• **Records**:
________________
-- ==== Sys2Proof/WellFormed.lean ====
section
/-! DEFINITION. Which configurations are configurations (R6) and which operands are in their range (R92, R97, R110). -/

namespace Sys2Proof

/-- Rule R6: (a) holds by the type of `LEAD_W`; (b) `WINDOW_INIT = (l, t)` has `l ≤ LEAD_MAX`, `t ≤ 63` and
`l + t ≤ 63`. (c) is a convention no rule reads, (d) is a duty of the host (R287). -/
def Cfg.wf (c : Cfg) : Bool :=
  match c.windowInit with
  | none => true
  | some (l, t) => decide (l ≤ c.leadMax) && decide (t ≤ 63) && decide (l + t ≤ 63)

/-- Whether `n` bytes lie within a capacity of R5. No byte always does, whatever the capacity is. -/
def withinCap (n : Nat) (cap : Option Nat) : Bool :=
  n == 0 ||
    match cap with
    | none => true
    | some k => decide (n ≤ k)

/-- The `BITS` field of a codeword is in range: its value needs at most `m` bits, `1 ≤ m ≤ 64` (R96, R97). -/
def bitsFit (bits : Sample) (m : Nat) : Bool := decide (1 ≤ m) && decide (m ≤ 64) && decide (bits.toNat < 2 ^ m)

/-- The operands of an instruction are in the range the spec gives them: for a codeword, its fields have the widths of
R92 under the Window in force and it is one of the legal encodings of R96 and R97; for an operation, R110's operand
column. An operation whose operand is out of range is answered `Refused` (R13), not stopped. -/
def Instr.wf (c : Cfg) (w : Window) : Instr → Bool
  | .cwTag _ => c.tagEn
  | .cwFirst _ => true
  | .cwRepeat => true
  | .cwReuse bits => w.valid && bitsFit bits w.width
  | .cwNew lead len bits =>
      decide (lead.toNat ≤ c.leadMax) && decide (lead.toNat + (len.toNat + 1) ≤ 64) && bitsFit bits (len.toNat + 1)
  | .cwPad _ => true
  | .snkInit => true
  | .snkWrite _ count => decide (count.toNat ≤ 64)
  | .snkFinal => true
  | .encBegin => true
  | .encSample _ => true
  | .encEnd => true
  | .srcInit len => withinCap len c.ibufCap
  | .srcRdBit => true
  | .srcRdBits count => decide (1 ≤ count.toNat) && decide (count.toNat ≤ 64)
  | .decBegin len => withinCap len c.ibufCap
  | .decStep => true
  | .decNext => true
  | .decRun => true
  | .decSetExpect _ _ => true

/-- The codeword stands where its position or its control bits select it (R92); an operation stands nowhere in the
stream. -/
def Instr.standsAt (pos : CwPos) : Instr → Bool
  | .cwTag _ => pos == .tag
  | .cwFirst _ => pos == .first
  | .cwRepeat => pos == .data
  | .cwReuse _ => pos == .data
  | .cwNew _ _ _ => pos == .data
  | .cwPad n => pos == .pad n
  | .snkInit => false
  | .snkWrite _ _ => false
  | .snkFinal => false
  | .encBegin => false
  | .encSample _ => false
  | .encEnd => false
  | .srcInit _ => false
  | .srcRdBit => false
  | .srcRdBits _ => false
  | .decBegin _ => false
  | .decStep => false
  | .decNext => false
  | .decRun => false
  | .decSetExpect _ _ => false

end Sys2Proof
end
________________
• **Task to complete**: Write out again, exactly as they appear above, the lines from the one containing "(R96, R97). -/" to the final line, and only those.

• **Written solution**:
/-- The `BITS` field of a codeword is in range: its value needs at most `m` bits, `1 ≤ m ≤ 64` (R96, R97). -/
def bitsFit (bits : Sample) (m : Nat) : Bool := decide (1 ≤ m) && decide (m ≤ 64) && decide (bits.toNat < 2 ^ m)

/-- The operands of an instruction are in the range the spec gives them: for a codeword, its fields have the widths of
R92 under the Window in force and it is one of the legal encodings of R96 and R97; for an operation, R110's operand
column. An operation whose operand is out of range is answered `Refused` (R13), not stopped. -/
def Instr.wf (c : Cfg) (w : Window) : Instr → Bool
  | .cwTag _ => c.tagEn
  | .cwFirst _ => true
  | .cwRepeat => true
  | .cwReuse bits => w.valid && bitsFit bits w.width
  | .cwNew lead len bits =>
      decide (lead.toNat ≤ c.leadMax) && decide (lead.toNat + (len.toNat + 1) ≤ 64) && bitsFit bits (len.toNat + 1)
  | .cwPad _ => true
  | .snkInit => true
  | .snkWrite _ count => decide (count.toNat ≤ 64)
  | .snkFinal => true
  | .encBegin => true
  | .encSample _ => true
  | .encEnd => true
  | .srcInit len => withinCap len c.ibufCap
  | .srcRdBit => true
  | .srcRdBits count => decide (1 ≤ count.toNat) && decide (count.toNat ≤ 64)
  | .decBegin len => withinCap len c.ibufCap
  | .decStep => true
  | .decNext => true
  | .decRun => true
  | .decSetExpect _ _ => true

/-- The codeword stands where its position or its control bits select it (R92); an operation stands nowhere in the
stream. -/
def Instr.standsAt (pos : CwPos) : Instr → Bool
  | .cwTag _ => pos == .tag
  | .cwFirst _ => pos == .first
  | .cwRepeat => pos == .data
  | .cwReuse _ => pos == .data
  | .cwNew _ _ _ => pos == .data
  | .cwPad n => pos == .pad n
  | .snkInit => false
  | .snkWrite _ _ => false
  | .snkFinal => false
  | .encBegin => false
  | .encSample _ => false
  | .encEnd => false
  | .srcInit _ => false
  | .srcRdBit => false
  | .srcRdBits _ => false
  | .decBegin _ => false
  | .decStep => false
  | .decNext => false
  | .decRun => false
  | .decSetExpect _ _ => false

end Sys2Proof
end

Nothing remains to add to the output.